To do that, she cast six students to play 52 characters and never changed the setting in Generic Theatre Company’s last performance of the season.
Hendricks, a sophomore majoring in dramatic literature, selected “The Dining Room” because she wanted to direct a play that focused on the acting. She shied away from what she called the sometimes “scary technical aspects” of theater, such as lighting and set changes.
“The Dining Room” comprises 18 separate vignettes and features 52 characters.
Hendricks, who has never before held a non-acting role in a student theater production, said she was apprehensive to submit a directing proposal at first, but was enthusiastic about what “The Dining Room” had to offer.
“I saw the show done eight years ago,” Hendricks said. “I thought it was one of the funniest plays I’d ever seen.”
“It’s all about WASPs,” she explained, referring to “white, Anglo-Saxon Protestants.” Hendricks said, “The typical WASP goes to the country club and has their sterling china and smiles at everything and doesn’t yell. There’s something very ’50s about it, even though some of the scenes take place in, like, the ’80s.”
The set, a full dining room getup, complete with a crystal chandelier and carved wooden tables and chairs, is the common thread throughout each scene.

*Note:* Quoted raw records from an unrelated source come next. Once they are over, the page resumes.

-- ==== Sys2Proof/Tests/Slice0.lean ====
section
/-!
SUPPORT. The author's own tests. Expected values come from the spec: the examples of the rules and
95_test_vectors.md, or hand calculation from the rules. Each comment names the source.
-/

namespace Sys2Proof.Tests

open Sys2Proof Sys2Proof.Machine

-- One theorem at a time: each kernel evaluation waits for the declarations before it, and many waiting at once
-- would hold a thread each.
set_option Elab.async false

/-! ### Helpers -/

/-- The state after reset with IN and SEL set. -/
def stateOf (sel : Word) (b : Buffer) : State := { State.reset with sel := sel, inBuf := b }

/-- The state after a command; a fault or a refusal would leave it as it was. -/
def after (i : Instr) (s : State) : State :=
  match exec i s with
  | .next t => t
  | .fault _ => s
  | .refused _ => s

/-- The state after a step; a fault or a refusal would leave it as it was. -/
def stepped (s : State) : State :=
  match step s with
  | .next t => t
  | .fault _ => s
  | .refused _ => s

/-- STATUS and OUT0 after a command on IN = `b`. -/
def ran (i : Instr) (b : Buffer) : Word × Buffer :=
  let t := after i (stateOf 0x8004#16 b)
  (t.status, t.out0)

/-- A bit sequence from a string of 0 and 1 (30_encoding.md R86). -/
def bitsOf (text : String) : List Bit := (text.toList.filter (· ≠ ' ')).map (· == '1')

/-- `n` samples of one rational value. -/
def flat (n : Nat) (q : Rat) : List Sample := List.replicate n (Sample.ofRat q)

/-- The samples of a buffer. -/
def samplesOf : Buffer → List Sample
  | .sample xs => xs
  | _ => []

/-! ### WellFormed: an ill-formed term for each check -/

/-- LC = 3 in a format C command is refused (30_encoding.md R84). -/
theorem test_wellFormed_refuses_line_code_three :
    [Instr.askMod 3#2, .askDem 3#2, .fskMod 3#2, .fskDem 3#2, .qamMod 3#2, .qamDem 3#2].all (!·.wellFormed) = true := by
  decide

theorem test_wellFormed_accepts :
    [Instr.askMod 2#2, .qamDem 0#2, .setsel 3#2 3#2 3#2 3#2 3#2, .encode].all Instr.wellFormed = true := by
  decide

/-! ### Decoding: words written out from 30_encoding.md R80, R81 and R83 as OP ++ ARG -/

theorem test_decode_control :
    decode (0b000001#6 ++ 0b0101011001#10) = .ok (.setsel 1#2 1#2 1#2 2#2 1#2) ∧
      decode (0b000010#6 ++ 0b0000000000#10) = .ok .xfer := by decide

theorem test_decode_codec :
    decode (0b000100#6 ++ 0#10) = .ok .t2b ∧ decode (0b000101#6 ++ 0#10) = .ok .b2t := by decide

theorem test_decode_framing :
    decode (0b001000#6 ++ 0#10) = .ok .frmLp ∧ decode (0b001001#6 ++ 0#10) = .ok .dfrLp ∧
      decode (0b001010#6 ++ 0#10) = .ok .frmByte ∧ decode (0b001011#6 ++ 0#10) = .ok .dfrByte ∧
      decode (0b001100#6 ++ 0#10) = .ok .frmBit ∧ decode (0b001101#6 ++ 0#10) = .ok .dfrBit := by decide

theorem test_decode_error_control :
    decode (0b010000#6 ++ 0#10) = .ok .parEnc ∧ decode (0b010001#6 ++ 0#10) = .ok .parDec ∧
      decode (0b010010#6 ++ 0#10) = .ok .crcEnc ∧ decode (0b010011#6 ++ 0#10) = .ok .crcDec ∧
      decode (0b010100#6 ++ 0#10) = .ok .hamEnc ∧ decode (0b010101#6 ++ 0#10) = .ok .hamDec := by decide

“Every scene has characters with different ages, different personalities, different everything, but each one has something to do with the dining room, which is this very elegant, traditional dining room,” Hendricks said.
Assistant Director Elizabeth Taufield, a freshman, said the play is framed around “what a dining room means to you.” With alternating comedic and dramatic scenes, the actors get to explore a full range of characters.

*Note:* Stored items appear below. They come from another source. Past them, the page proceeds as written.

-- ==== Sys2Proof/Machine/Decoder.lean ====
section
/-! DEFINITION. FC-DEC, the telemetry frame decoder (42_feedback_decoder). -/

namespace Sys2Proof.Machine

/-- The payload the bare decoder takes: exactly `FB_DLC` bytes, by its type (42_feedback_decoder R146). -/
abbrev FbPayload := { rxd : List Byte // rxd.length = fbDlc }

/-- A byte list as a payload of the bare decoder, if it has the length. -/
def fbPayload (data : List Byte) : Option FbPayload := if h : data.length = fbDlc then some ⟨data, h⟩ else none

/-- `UNPACK(RXD)` (42_feedback_decoder R142). No read can be out of range, since every offset plus width is at most 8. -/
def unpack (rxd : FbPayload) : Raw :=
  { pos := sext (memWord rxd.1 0 2)
    vel := sext (memWord rxd.1 2 2)
    cur := sext (memWord rxd.1 4 2)
    temp := sext (memWord rxd.1 6 1)
    err := zext (memWord rxd.1 7 1) }

/-- `SCALE(raw)`: the physical values as exact rationals (42_feedback_decoder R143), in the sample of R144. -/
def scaleSample (p : Params) (raw : Raw) : Sample :=
  { posRaw := raw.pos, velRaw := raw.vel, curRaw := raw.cur, temp := raw.temp, err := raw.err
    position := scaleRat raw.pos p.lsbPosition
    velocity := scaleRat raw.vel p.lsbVelocity
    current := scaleRat raw.cur p.lsbCurrent }

/-- `DECODE_FEEDBACK exp_id, frame` (42_feedback_decoder R141). An accepted frame has 8 bytes of payload on every port
that can carry it (10_state R28); a record that claims otherwise is refused (log 10). -/
def execDecodeFeedback (expId : BitVec aidBits) (frame : Frame) (s : State) : Result :=
  if accept frame expId then
    match fbPayload frame.data with
    | some rxd => .next ((s.emitTlm (scaleSample s.params (unpack rxd))).respond .ok)
    | none => .refused .malformedOperand
  else discardFrame s

end Sys2Proof.Machine
end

Freshman Rachel Bell likes the versatility of her 10 roles.
“My first character’s like 50-something, and I go right from there to a 5-year-old,” she said. Bell – who has been enthusiastically auditioning for Generic shows since learning about the company at the the company’s Freshman Showcase – says her favorite role is Meg, a wife and mother whose marriage is falling apart as a result of her emerging homosexuality.

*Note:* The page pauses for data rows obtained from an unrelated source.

-- ==== Sys2Proof/Certificates/Slice0/Obligations.lean ====
section
/-! DEFINITION. The statements for the provers. What a response, a port trace and the parameters in State are, is the
model's convention (logs 3, 5, 11); a statement that rests on a decision of the spec or of the model says so. -/

open Sys2Proof Sys2Proof.Machine

/-! ### Conversions and the quantiser -/

/-- 00_scope R15: the six conversion functions are the ones the rule defines. -/
def Obligations.IntegerConversionsAreTheSpecs : Prop :=
  (∀ (N : Nat) (n : Int), ((wrap N n).toNat : Int) = n % 2 ^ N) ∧
  (∀ (N : Nat) (u : BitVec N), sext u = if u.toNat < 2 ^ (N - 1) then (u.toNat : Int) else (u.toNat : Int) - 2 ^ N) ∧
  (∀ (N : Nat) (u : BitVec (N + 1)), -(2 ^ N : Int) ≤ sext u ∧ sext u ≤ 2 ^ N - 1) ∧
  (∀ (N : Nat) (u : BitVec N), zext u = u.toNat) ∧
  (∀ q : Rat, trunc q = if 0 ≤ q then ⌊q⌋ else -⌊-q⌋) ∧
  (∀ (m : Nat) (u : BitVec (8 * m)),
    (beBytes u).length = m ∧ ∀ k, k < m → (beBytes u)[k]? = some (u.extractLsb' (8 * (m - 1 - k)) 8)) ∧
  (beUint [] = 0 ∧ ∀ (b : Byte) (bs : List Byte), beUint (b :: bs) = b.toNat * 256 ^ bs.length + beUint bs) ∧
  ∀ (m : Nat) (u : BitVec (8 * m)), beUint (beBytes u) = u.toNat

/-- 40_codec_primitives R97 at the default product mode (decision D3): the product is exact, truncated toward zero and
wrapped to 32 bits. -/
def Obligations.QuantTruncatesExactProduct : Prop :=
  ∀ (p : Params) (v : FcNum) (S : Nat), p.mulMode = .exact →
    quant p v S = BitVec.ofInt 32 (if 0 ≤ v * (S : Rat) then ⌊v * (S : Rat)⌋ else -⌊-(v * (S : Rat))⌋)

/-- 40_codec_primitives R100, derived there: within the 32-bit range the packed and read-back integer is the truncated
product, and the value it stands for is within one step of the operand and no larger in magnitude. -/
def Obligations.QuantisationErrorBelowOneStep : Prop :=
  ∀ (p : Params) (f : FcNum) (S : Nat), p.mulMode = .exact → 0 < S →
    -2147483648 ≤ trunc (f * (S : Rat)) → trunc (f * (S : Rat)) ≤ 2147483647 →
    let q : Int := sext (BitVec.ofNat 32 (beUint (beBytes (quant p f S))))
    q = trunc (f * (S : Rat)) ∧ |(q : Rat) / (S : Rat)| ≤ |f| ∧ |f - (q : Rat) / (S : Rat)| < 1 / (S : Rat)

/-- The model's rounding (00_scope R12 MUL_MODE, log 7): a product that is an integer of magnitude at most 2^24 is not
moved by rounding, in any format, so the quantised value is the exact one. -/
def Obligations.RoundedProductKeepsSmallIntegers : Prop :=
  ∀ (p : Params) (v : FcNum) (S : Nat) (n : Int), p.mulMode = .rounded → (S : Rat) * v = (n : Rat) →
    -16777216 ≤ n → n ≤ 16777216 → quant p v S = BitVec.ofInt 32 n

/-! ### FC-PACK -/

/-- 40_codec_primitives R91 (decision D14): `CLR` sets the cursor to 0, whatever it was, and leaves `BUF` alone. -/
def Obligations.ClrResetsCursorOnly : Prop :=
  ∀ s : State, ∃ t, exec .clr s = .next t ∧ t.cur = 0 ∧ (∀ a, bufRead t.buf a = bufRead s.buf a) ∧
    sameOutputs s t ∧ t.responses = s.responses ++ [.ok] ∧ sameRest s t

/-- 40_codec_primitives R92: with room for four bytes the wrapped value is written big-endian at `CUR`, which advances by
4; otherwise the response is BufferOverflow and nothing is written. -/
def Obligations.AppendI32WritesBigEndian : Prop :=
  ∀ (s : State) (v : Int),
    (s.cur.toNat ≤ 4 → ∃ t, exec (.appendI32Be v) s = .next t ∧ appended s t (i32Bytes v)) ∧
    (4 < s.cur.toNat → ∃ t, exec (.appendI32Be v) s = .next t ∧ answered s t (.fault (.bufferOverflow s.cur)))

To freshman Nick Kelly, the constant role-changing, such as his transition from husband to little boy to grandfather, “can be tiring,” but the end result is a fun, dynamic atmosphere.
“What Maddie told us when we first started the whole process is that this is really like a ‘workout’ for an actor, because you play so many different characters in such a short time span that you really have to be very focused and very aware of who you’re playing at that moment,” senior Lorna Mulvaney, a theater major and previous executive producer at Generic, said.
The play has a sense of what Hendricks identifies as “preservation,” a need to connect with the past in the present, a theme embodied by the consistency of the setting. Each group of characters’ engagement with the dining room reflect both what changes with time and what remains the same.
“To me, ‘The Dining Room’ is like that feeling when you walk into your house during Christmas break, or at Thanksgiving,” Hendricks said. “It’s really about nostalgia.”